Cabinet scraper: I like them for finishing flat bows, but some people find them hard to use.
Miscellaneous
Draw length: Be careful how you measure this, I have broken a bow-in-making because I thought my draw was 33", when in fact it is only 31" (this was very early in my archery career). I was trying to recover a flat bow that had developed a split towards one tip, so I took about 5" of each end and started retillering. The wood was very dry and brittle, but I was hoping to actually gain some draw weight by shortening the bow, so I left it as close to the original thickness as possible. Once I had tillered it well to a 30" draw, I decided to check my exact draw length. I picked up my trusty yardstick and drew it like an arrow on an already completed bow. With a little effort, I secured it with two fingers of my bow hand while I gently removed the other end from the string and returned the string to its normal, undrawn position. It was so easy, it had to be correct. 33" even. I went over to the bow and continued to check its tiller in 1" draw increments. At 32" it seemed to be a little strained, but still a nice tiller. At 33" it just snapped. Naturally, I was distressed by this, and eventually it occured to me that if I hadn't been so greedy, I could have had a bow with a 31"-32" draw. I decided to double check my measurement, and brought in a friend for a more careful and accurate reading. 31". Well, now I know.

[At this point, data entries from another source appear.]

/-- A line is issued to a port: its place in the port's blocks, its trigger message and its pulse, and the open line
in RUN (R67, R74, R75, R149). A port that waits for a block gets messages from the first line of that block on (R159). -/
def portIssue (lsn e : Nat) (p : Nat) (x : List (Nat × Bool × Bool) × Dev) : List (Nat × Bool × Bool) × Dev :=
  let d := x.2
  let st := d.get (R.EKL.STATUS.STATE p)
  if st = 0 then (x.1, pulseOwed p { lsn, e } d)
  else
    let s := d.portS p
    let first := s.issLines == 0 || s.issLines == d.get (R.EKL.BLOCK.LINES p)
    let rel := decide (st = 3) && (first || s.releasing)
    let sent := d.on (R.TIM.PT_CTL.DL_EN p) && (decide (st = 4) || rel)
    let q : TrigLine := { lsn, e }
    let d := setPort p { s with issLines := if first then 1 else s.issLines + 1, releasing := rel
                                lines := if st = 4 then keepLines (({ lsn, e } : LineRec) :: s.lines) else s.lines } d
    let d := when sent
      (fun d => { d with tim := { d.tim with trig := KMap.put (fun _ => []) d.tim.trig p (KMap.get (fun _ => []) d.tim.trig p ++ [q]) } }) d
    (x.1 ++ [(p, first, sent)], pulseOwed p q d)

/-- The ports that take their triggers from a generator (R69). -/
def Dev.portsOf (d : Dev) (g : Nat) : List Nat := (List.range 12).filter (fun p => d.get (R.TIM.PT_CTL.TG p) == g)

/-- The device is in RUN (R473, R489). -/
def Dev.inRun (d : Dev) : Bool := d.get R.TOP.STATE.MODE == 1 && d.get R.PWR.STATUS.STATE == 1

/-- A generator issues its next line, or drops it when it is closer than the minimum period to the last
issued one (R66, R70, R72). -/
def lineIssue (g : Nat) (d : Dev) : Dev :=
  match (if d.inRun then d.candidate g else none) with
  | none => d
  | some (e, t) =>
    let d := setTg g t d
    let close := t.count != 0 && decide (dtDiff e (d.get (R.TIM.TG_LAST.E g)) < d.minPeriod g)
    if close then
      timPerf 2 1 (inc (R.TIM.TG_DROPS.COUNT g) 1 (event 7 (R.TIM.TG_STATUS.SEQ g) [R.TIM.TG_STATUS.DROP g] d))
    else
      let d := reach (dtAddNs e (-(d.lead g : Int))) d
      let lsn := if t.issued then (d.get (R.TIM.TG_LSN.LSN g) + 1) % 2 ^ 32 else 0
      let d := setTg g { t with issued := true, count := t.count + 1 } d
      let d := put (R.TIM.TG_LAST.E g) e (put (R.TIM.TG_LSN.LSN g) lsn d)
      let d := when (g == 0) (timPerf 1 1) d
      let x := (d.portsOf g).foldl (fun x p => portIssue lsn e p x) ([], d)
      let c : Coming := { g, lsn, e, ports := x.1 }
      settleLines { x.2 with tim := { x.2.tim with coming := comingIn c x.2.tim.coming } }

/-- `LINE_ISSUE` (R70). A composite port on another generator than TG0 is a host error (R69), which the
fusion unit meets. -/
def execLineIssue (g : Fin 4) (s : State) : Host.Outcome State Fault Refusal :=
  total (fun _ d => lineIssue g.val d) s

/-! ## Delivery (R74, R75) -/

/-- `TRIGGER_MESSAGE` (R74): the oldest line owed leaves at E − LEAD, or is late. -/
def triggerMessage (p : Nat) (d : Dev) : Dev :=
  match KMap.get (fun _ => ([] : List TrigLine)) d.tim.trig p with
  | [] => d
  | q :: rest =>
    let g := d.get (R.TIM.PT_CTL.TG p)
    let d := { d with tim := { d.tim with trig := KMap.put (fun _ => []) d.tim.trig p rest } }
    let d := reach (dtAddNs q.e (-(d.lead g : Int))) d
    if d.downlinkUp p && decide (dtDiff d.dt q.e < 0) then
      sendMsg p 1 (leBytes 4 q.lsn ++ leBytes 8 q.e) d
    else portLate g d

/-- `TRIGGER_MESSAGE` (R74). -/
def execTriggerMessage (p : Fin 12) (s : State) : Host.Outcome State Fault Refusal :=
  total (fun _ d => triggerMessage p.val d) s

/-- The level of a TRIG_OUT pin while its pulse is active, or between pulses: POL 1 is active high (R75). -/
def Dev.trigLevel (d : Dev) (p : Nat) (active : Bool) : Bool := d.on (R.TIM.PT_CTL.POL p) == active

/-- The end of a pulse on a TRIG_OUT pin at the present DT. -/
def trigEnd (p : Nat) (d : Dev) : Dev :=
  emit (.trigPin p (d.trigLevel p false) d.dt) { d with tim := { d.tim with pulseEnd := KMap.put (fun _ => none) d.tim.pulseEnd p none } }

/-- `TRIG_OUT_PULSE` (R75): at E + OFS, not before the trigger message has left; a running pulse is cut off. -/
def trigPulse (p : Nat) (d : Dev) : Dev :=
  match KMap.get (fun _ => ([] : List TrigLine)) d.tim.pulse p with
  | [] => d
  | q :: rest =>
    let g := d.get (R.TIM.PT_CTL.TG p)
    let ofs := max (sgn 16 (d.get (R.TIM.PT_CTL.OFS p))) (-((d.lead g : Int) - 100))
    let d := { d with tim := { d.tim with pulse := KMap.put (fun _ => []) d.tim.pulse p rest } }
    let d := reach (dtAddNs q.e ofs) d
    if d.drivesPrimary p then
      let d := if (KMap.get (fun _ => (none : Option Nat)) d.tim.pulseEnd p).isSome then trigEnd p d else d
      let d := emit (.trigPin p (d.trigLevel p true) d.dt) d
      { d with tim := { d.tim with pulseEnd := KMap.put (fun _ => none) d.tim.pulseEnd p (some (dtAddNs d.dt (10 * d.get (R.TIM.PT_CTL.WIDTH p)))) } }
    else d

/-- `TRIG_OUT_PULSE` (R75). -/
def execTrigOutPulse (p : Fin 12) (s : State) : Host.Outcome State Fault Refusal :=
  total (fun _ d => trigPulse p.val d) s

/-- `TRIG_OUT_PULSE_END` (R75). -/
def execTrigOutPulseEnd (p : Fin 12) (s : State) : Host.Outcome State Fault Refusal :=
  total (fun _ d =>
    match KMap.get (fun _ => (none : Option Nat)) d.tim.pulseEnd p.val with
    | none => d
    | some t => trigEnd p.val (reach t d)) s

/-! ## Batch events (R68) -/

/-- A batch event: it ends the batch at the next composite block boundary. -/
def batchEvent (d : Dev) : Dev := { d with tim := { d.tim with batchPending := true } }

/-- `BATCH_CTL_END` (R68). -/
def execBatchCtlEnd (s : State) : Host.Outcome State Fault Refusal := total (fun _ d => batchEvent d) s

/-! ## Encoders (R76, R77) -/

/-- A pin presents its level to its primary input function (R514). -/
def Dev.reads (d : Dev) (i : Nat) : Bool := d.get (R.TOP.PINMUX.FUNC i) == 0

/-- SP is counted: not in STANDBY or OFF (R78). -/
def Dev.spRuns (d : Dev) : Bool := d.get R.PWR.STATUS.STATE != 3 && !d.aon.off

/-- The register form of a 48-bit position, sign-extended to 64 bits (R89). -/
def spWord (x : Int) : Nat := unsgn 64 (sgn 48 (unsgn 48 x))

/-- An encoder-mode generator meets the new SP: one line when a threshold is reached or passed, and the
threshold moves past SP by whole pitches (R70, R71). -/
def tgEncoder (g : Nat) (d : Dev) : Dev :=
  let t := d.tgS g
  let e := d.get (R.TIM.TG_CTL.ENC g)
  let pitch := max 65536 (d.get (R.TIM.TG_PITCH.PITCH g))
  let dir : Int := if d.on (R.TIM.TG_CTL.DIR g) then -1 else 1
  let past := dir * sgn 64 ((d.spGrid e + 2 ^ 64 - t.h % 2 ^ 64) % 2 ^ 64)
  if past < 0 then d
  else
    let n : Int := past / (pitch : Int) + 1
    setTg g { t with h := unsgn 64 ((t.h : Int) + dir * n * pitch), due := t.due ++ [dtAddNs d.dt (d.lead g)] } d

/-- The generators in encoder mode on an encoder. -/
def Dev.encTgs (d : Dev) (e : Nat) : List Nat :=
  (List.range 4).filter (fun g => d.get (R.TIM.TG_CTL.MODE g) == 2 && d.get (R.TIM.TG_CTL.ENC g) == e)

/-- An input that stays at its new level for `stable` ns passes an edge filter of FILT × 4 ns (R76, R82). -/
def filtered (filt stable : Nat) : Bool := decide (4 * filt ≤ stable)

/-- The least distance in ns of two edges of an encoder that the counter takes (R76). -/
def Dev.edgeGap (d : Dev) (e : Nat) : Nat := max 40 (4 * d.get (R.TIM.ENC_CTL.FILT e) + 4)

/-- An edge comes closer to the last one of its encoder than the encoder interface allows (R76). -/
def Dev.edgeClose (d : Dev) (e : Nat) : Bool :=
  match KMap.get (fun _ => (none : Option Nat)) d.tim.encAt e with
  | some t => decide (0 ≤ dtDiff d.dt t ∧ dtDiff d.dt t < ((d.edgeGap e * 65536 : Nat) : Int))
  | none => false

/-- SP moves by a number of counts, and may pass a threshold or, in the forward direction of increasing SP, the batch
position (R68, R71; DESIGN CHOICE, log entry 20). -/
def spMove (e : Nat) (step : Int) (d : Dev) : Dev :=
  let old := sgn 48 (d.get (R.TIM.ENC_SP.SP e))
  let d := put (R.TIM.ENC_SP.SP e) (spWord (old + step)) d
  let d := each tgEncoder (d.encTgs e) d
  let pos := sgn 48 (d.get R.TIM.BATCH_POS.SP)
  let new := sgn 48 (d.get (R.TIM.ENC_SP.SP e))
  let passed := if step = 1 then decide (new = pos) else decide (old < pos ∧ pos ≤ new)
  when (d.on R.TIM.BATCH_CTL.SP_EN && d.get R.TIM.BATCH_CTL.SP_ENC == e && passed) batchEvent d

Targets: My original target consisted of two straw bales stacked on the narrow edge, and hung with a target painted on a piece of burlap. Beyond it was my neighbor's field and drip irrigation system. After several repairs to the drip system I purchased three more bales and set them against the sides and on top of the other two. After several more repairs to the drip system, I got yet a few more bales and set them up to fill in some of the gaps in my "backstop". Then the wind blew it over. Now generally speaking, I'm pretty good about construction stuff, but this time I was trying to save money, and that was my downfall (or rather, my targets downfall). So here's my tip: Get all your straw bales at once, so they are the same size. Your target will be more stable and there won't be as many gaps for the arrows to fly through. I recommend 9 bales stacked on edge, three high by three long, but if you actually enjoy chasing arrows or won't admit that you (or any of your friends) ever miss the target, you can get away with fewer bales.
My new target is much improved and much easier to maintain. Forget the burlap or paper targets. Buy spraypaint. Just paint your target directly onto the bales, it sticks great, looks just as good at any shooting distance, and doesn't tear up. Nor does it color your arrows, as long as you wait for the paint to dry. If you want clean lines between circles, make a series of circles or circle cut-outs that you can line up to eliminate overspray.